Sort the triples by their relevance scores.

For each batch of 20 triples in the KG,
    retrieve all entities involved in these triples.
    
    [LLaMA Prompt_1] Given a list of (subject, predicate, object) 
    triples in a graph, along with the label, aliases, and description of 
    all entities involved, prompt the LLM to generate a paragraph 
    describing these triples.

    Append the generated paragraph to the output document.

Prompt 1 (Simplified)

## Task Definition

You are a linguistic expert involved in knowledge-graph-to-text 
generation. Given a list of (subject, predicate, object) triples, along 
with the label, aliases, and description of all entities involved, your 
task is to generate a fluent paragraph describing these triples.

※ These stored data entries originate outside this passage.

-- ==== Sys2Proof/WellFormed.lean ====
section
/-! DEFINITION. Which commands are well formed: operands in the ranges their types leave open. -/

namespace Sys2Proof

/-- A register or doorbell write: a width of 1, 2, 4 or 8 bytes, and a value that fits it. -/
def RegWr.wf (w : RegWr) : Bool :=
  [1, 2, 4, 8].contains w.bytes && decide (w.value.toNat < 2 ^ (8 * w.bytes)) && decide (w.addr < 2 ^ 49)

/-- A flit is 256 bytes (11 R250). -/
def Flit.wf (f : Flit) : Bool := f.bytes.length == 256

/-- A transaction: reserved types are received too; the payload is no longer than 512 bytes (12 R273). -/
def Txn.wf (t : Txn) : Bool := decide (t.ty < 16) && decide (t.op < 16) && decide (t.payload.length ≤ 512)

end Sys2Proof
end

You may use the information about entities for reference, but the focus 
should be on the relations between entities rather than solely their 
descriptions.

Algorithm for Evaluation via Reverse Engineering

Input: KG (including the input semi-structured document)
Output: Score

Flatten the semi-structured paper stored in the KG into plain text.

[M3] Embed the original paper.

Generate the synthesized paper from the KG-to-Text model given the KG.

[M3] Embed the synthesized paper.

Score = Cosine similarity between the original paper and the 
synthesized paper.

To help the LLM understand entity meanings, we provide descriptions and aliases for entities involved in each batch of triples. This is crucial because academic papers often introduce new terms. However, we also include an instruction to prevent the LLM from focusing too much on entity descriptions rather than the triples themselves. Without this constraint, synthesized text may contain excessive repetitive information.

Throughout the graph-to-text process, regardless of which LLM decoder is used to construct the original KGs, we consistently use Meta-Llama-3-8B-Instruct-Q4-0 for generating text from KGs, and BAAI-bge-m3 as the embedding model due to its larger context window.

Synthesized Text Example Figure 3: Synthesized Text Example


Remarks

This approach evaluates both the precision and recall of a constructed KG. If the KG does not capture enough information from the original document, or if the captured information is incorrect, the synthesized document will have a low similarity to the original.

However, since this evaluation method tests both the KGC pipeline and the KG-to-Text model together, it does not isolate the performance of the KGC pipeline alone. Given that we implemented only a simple KG-to-Text model, some loss may occur when converting KGs back into text, potentially underestimating the true performance of our KGC pipeline.